# What to work on
Produce as output only the lines below starting at the line with "not that of" and continuing through the line with "def fillEntry (q", each one exactly as written.
***** Data for analysis *****
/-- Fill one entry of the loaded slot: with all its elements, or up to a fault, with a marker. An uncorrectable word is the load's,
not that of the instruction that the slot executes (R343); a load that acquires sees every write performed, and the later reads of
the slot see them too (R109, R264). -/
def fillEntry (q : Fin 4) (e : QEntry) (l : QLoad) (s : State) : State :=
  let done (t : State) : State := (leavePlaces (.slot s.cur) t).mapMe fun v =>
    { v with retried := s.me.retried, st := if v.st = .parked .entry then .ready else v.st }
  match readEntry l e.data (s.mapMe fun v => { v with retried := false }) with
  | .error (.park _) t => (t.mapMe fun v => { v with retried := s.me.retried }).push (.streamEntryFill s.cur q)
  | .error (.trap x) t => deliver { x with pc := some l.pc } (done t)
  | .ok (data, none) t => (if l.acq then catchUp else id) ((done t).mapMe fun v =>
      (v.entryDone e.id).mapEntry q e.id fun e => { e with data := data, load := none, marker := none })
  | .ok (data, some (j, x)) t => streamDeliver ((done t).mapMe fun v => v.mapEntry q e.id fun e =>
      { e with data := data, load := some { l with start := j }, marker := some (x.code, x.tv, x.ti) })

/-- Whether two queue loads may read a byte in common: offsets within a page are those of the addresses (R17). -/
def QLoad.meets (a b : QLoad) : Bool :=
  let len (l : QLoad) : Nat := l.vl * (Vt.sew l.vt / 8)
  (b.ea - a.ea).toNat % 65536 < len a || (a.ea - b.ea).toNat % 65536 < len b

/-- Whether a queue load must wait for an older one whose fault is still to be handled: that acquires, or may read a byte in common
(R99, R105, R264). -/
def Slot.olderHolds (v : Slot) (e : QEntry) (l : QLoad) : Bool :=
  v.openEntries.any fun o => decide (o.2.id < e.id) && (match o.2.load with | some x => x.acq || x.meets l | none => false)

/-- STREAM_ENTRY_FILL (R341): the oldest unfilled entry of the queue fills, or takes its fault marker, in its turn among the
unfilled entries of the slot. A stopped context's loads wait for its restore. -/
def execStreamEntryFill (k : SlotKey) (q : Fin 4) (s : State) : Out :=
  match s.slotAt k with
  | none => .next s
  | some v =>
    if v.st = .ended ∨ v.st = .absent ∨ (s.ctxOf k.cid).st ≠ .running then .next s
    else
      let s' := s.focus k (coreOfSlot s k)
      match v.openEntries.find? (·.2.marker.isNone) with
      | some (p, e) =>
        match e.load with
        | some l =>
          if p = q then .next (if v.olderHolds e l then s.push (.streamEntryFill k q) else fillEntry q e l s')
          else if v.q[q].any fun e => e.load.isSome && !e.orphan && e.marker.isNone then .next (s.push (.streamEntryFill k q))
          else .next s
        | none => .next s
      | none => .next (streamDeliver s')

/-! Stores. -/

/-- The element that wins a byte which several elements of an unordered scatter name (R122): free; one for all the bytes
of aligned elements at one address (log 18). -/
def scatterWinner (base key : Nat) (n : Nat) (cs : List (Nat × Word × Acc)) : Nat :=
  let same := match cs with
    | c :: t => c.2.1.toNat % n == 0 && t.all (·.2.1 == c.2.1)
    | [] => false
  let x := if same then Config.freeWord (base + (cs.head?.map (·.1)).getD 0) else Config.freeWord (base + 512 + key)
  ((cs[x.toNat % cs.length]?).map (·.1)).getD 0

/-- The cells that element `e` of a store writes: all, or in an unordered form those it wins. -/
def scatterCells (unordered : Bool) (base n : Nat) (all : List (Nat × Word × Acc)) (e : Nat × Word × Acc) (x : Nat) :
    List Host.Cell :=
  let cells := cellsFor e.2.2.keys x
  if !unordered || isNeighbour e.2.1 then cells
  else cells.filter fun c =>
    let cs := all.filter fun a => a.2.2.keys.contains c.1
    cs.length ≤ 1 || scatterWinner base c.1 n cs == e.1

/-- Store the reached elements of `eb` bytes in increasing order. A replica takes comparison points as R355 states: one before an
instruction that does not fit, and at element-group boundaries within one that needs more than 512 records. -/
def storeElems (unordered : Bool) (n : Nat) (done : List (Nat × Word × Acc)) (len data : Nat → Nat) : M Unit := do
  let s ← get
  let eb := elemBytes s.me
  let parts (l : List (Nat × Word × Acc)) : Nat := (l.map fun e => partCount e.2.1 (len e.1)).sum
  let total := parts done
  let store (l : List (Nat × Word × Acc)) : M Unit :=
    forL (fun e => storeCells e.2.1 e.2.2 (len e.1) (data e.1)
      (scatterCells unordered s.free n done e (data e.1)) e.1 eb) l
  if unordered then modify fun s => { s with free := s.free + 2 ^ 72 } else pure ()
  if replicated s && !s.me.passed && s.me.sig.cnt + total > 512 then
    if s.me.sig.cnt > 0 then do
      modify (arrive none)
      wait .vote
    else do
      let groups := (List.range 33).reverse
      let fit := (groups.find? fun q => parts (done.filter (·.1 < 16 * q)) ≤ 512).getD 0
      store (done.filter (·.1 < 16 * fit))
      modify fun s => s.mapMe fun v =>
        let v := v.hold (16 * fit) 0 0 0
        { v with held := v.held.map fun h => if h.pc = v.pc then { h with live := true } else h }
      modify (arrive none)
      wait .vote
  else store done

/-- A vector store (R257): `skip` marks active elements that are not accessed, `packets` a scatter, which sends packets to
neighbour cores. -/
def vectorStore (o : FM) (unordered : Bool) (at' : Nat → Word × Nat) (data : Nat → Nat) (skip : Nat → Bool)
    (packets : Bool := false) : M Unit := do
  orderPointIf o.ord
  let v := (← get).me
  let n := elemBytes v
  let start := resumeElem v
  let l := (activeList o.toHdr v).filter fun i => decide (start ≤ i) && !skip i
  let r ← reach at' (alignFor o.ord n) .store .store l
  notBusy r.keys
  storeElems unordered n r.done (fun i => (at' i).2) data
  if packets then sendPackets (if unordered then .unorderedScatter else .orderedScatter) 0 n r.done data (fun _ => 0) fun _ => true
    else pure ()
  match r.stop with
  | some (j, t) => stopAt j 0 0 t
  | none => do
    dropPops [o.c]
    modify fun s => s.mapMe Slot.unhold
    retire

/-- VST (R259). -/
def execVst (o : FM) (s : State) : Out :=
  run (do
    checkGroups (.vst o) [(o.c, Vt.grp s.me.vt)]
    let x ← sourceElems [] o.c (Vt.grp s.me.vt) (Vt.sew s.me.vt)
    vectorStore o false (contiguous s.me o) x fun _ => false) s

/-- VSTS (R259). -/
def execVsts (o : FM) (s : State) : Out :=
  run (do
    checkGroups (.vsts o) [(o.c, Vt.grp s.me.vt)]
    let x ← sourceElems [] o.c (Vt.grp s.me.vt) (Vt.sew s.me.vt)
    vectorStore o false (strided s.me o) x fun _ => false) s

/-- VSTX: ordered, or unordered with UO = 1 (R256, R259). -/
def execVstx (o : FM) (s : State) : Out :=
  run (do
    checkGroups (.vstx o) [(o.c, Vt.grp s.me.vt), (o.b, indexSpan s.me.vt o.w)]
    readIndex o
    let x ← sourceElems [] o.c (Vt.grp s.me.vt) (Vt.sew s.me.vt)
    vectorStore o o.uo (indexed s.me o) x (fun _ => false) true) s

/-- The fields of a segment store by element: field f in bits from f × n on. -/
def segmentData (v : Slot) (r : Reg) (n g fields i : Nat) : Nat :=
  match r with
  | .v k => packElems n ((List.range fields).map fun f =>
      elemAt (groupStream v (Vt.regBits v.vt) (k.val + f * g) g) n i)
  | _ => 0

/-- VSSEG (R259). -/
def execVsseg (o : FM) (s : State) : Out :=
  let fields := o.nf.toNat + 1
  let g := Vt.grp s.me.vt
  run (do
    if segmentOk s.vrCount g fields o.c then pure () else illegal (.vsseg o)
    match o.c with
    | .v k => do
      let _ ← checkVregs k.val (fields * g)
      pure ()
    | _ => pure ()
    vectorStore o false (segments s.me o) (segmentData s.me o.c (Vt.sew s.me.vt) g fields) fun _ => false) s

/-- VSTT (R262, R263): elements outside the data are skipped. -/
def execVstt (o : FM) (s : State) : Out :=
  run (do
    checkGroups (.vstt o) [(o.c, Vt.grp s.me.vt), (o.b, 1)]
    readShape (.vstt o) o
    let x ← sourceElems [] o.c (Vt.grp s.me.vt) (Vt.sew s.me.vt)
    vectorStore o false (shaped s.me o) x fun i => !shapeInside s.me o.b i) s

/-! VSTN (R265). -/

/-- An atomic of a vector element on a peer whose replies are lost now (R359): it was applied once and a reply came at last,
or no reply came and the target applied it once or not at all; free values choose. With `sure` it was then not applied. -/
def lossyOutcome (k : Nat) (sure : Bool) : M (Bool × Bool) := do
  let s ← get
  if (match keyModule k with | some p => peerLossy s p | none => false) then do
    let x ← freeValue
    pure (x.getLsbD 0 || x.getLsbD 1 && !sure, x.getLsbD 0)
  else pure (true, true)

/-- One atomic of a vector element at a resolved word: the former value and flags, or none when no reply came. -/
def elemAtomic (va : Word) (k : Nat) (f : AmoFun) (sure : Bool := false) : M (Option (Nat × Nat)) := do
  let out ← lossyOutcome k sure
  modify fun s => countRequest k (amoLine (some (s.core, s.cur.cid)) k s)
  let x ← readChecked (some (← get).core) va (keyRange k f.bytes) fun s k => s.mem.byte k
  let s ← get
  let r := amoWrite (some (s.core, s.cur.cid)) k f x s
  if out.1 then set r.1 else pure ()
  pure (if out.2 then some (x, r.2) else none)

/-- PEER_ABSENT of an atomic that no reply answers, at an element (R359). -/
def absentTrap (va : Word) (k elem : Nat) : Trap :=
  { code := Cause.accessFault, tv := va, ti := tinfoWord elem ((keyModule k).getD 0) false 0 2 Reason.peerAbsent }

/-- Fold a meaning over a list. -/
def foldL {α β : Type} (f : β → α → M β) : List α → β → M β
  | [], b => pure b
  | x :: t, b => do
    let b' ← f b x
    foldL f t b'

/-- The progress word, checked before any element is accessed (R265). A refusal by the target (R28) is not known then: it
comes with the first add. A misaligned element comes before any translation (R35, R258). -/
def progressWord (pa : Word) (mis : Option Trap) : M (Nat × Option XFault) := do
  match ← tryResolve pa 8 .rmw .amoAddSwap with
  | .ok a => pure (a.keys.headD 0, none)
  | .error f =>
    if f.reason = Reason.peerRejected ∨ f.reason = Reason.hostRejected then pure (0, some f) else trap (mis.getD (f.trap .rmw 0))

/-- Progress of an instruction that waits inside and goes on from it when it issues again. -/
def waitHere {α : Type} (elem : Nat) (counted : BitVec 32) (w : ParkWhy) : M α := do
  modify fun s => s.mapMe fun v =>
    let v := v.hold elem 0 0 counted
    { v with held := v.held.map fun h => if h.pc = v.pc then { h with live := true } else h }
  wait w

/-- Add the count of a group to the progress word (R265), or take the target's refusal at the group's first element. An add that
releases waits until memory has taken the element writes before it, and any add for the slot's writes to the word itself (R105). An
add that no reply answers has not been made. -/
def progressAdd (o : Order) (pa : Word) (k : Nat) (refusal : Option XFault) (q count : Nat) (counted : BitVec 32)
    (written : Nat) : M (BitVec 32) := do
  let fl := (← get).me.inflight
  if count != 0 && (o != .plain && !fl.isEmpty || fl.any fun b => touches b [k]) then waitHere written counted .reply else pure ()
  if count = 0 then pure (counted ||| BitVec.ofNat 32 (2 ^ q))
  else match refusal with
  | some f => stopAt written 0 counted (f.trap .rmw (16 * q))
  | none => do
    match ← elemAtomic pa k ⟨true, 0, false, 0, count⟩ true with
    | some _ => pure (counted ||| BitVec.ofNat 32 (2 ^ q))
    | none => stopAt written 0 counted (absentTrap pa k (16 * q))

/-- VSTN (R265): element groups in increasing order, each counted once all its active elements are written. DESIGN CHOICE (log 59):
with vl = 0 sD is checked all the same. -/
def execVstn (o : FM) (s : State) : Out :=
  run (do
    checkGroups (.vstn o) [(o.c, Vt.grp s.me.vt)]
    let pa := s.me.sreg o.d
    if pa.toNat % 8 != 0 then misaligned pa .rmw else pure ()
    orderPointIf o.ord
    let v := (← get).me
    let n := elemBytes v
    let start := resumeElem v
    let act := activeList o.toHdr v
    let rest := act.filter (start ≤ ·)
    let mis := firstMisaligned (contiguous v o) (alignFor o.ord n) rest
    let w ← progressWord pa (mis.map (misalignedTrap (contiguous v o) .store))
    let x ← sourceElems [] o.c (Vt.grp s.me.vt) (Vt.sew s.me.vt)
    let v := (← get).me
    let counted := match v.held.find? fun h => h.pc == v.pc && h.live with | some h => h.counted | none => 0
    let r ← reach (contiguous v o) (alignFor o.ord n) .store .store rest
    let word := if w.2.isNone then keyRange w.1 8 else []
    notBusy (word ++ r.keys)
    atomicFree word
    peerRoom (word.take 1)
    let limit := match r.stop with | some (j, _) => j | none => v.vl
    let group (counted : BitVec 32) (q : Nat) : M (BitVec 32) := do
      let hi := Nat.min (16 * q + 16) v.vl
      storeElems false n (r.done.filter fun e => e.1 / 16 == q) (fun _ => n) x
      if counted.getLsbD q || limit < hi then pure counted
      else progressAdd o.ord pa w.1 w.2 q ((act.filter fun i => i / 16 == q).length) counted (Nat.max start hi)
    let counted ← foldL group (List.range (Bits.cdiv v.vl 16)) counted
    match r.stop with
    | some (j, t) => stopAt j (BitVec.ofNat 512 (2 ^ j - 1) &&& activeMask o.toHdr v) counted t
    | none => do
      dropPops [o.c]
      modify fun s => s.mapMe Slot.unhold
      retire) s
*****
# Answer for the task
not that of the instruction that the slot executes (R343); a load that acquires sees every write performed, and the later reads of
the slot see them too (R109, R264). -/
def fillEntry (q : Fin 4) (e : QEntry) (l : QLoad) (s : State) : State :=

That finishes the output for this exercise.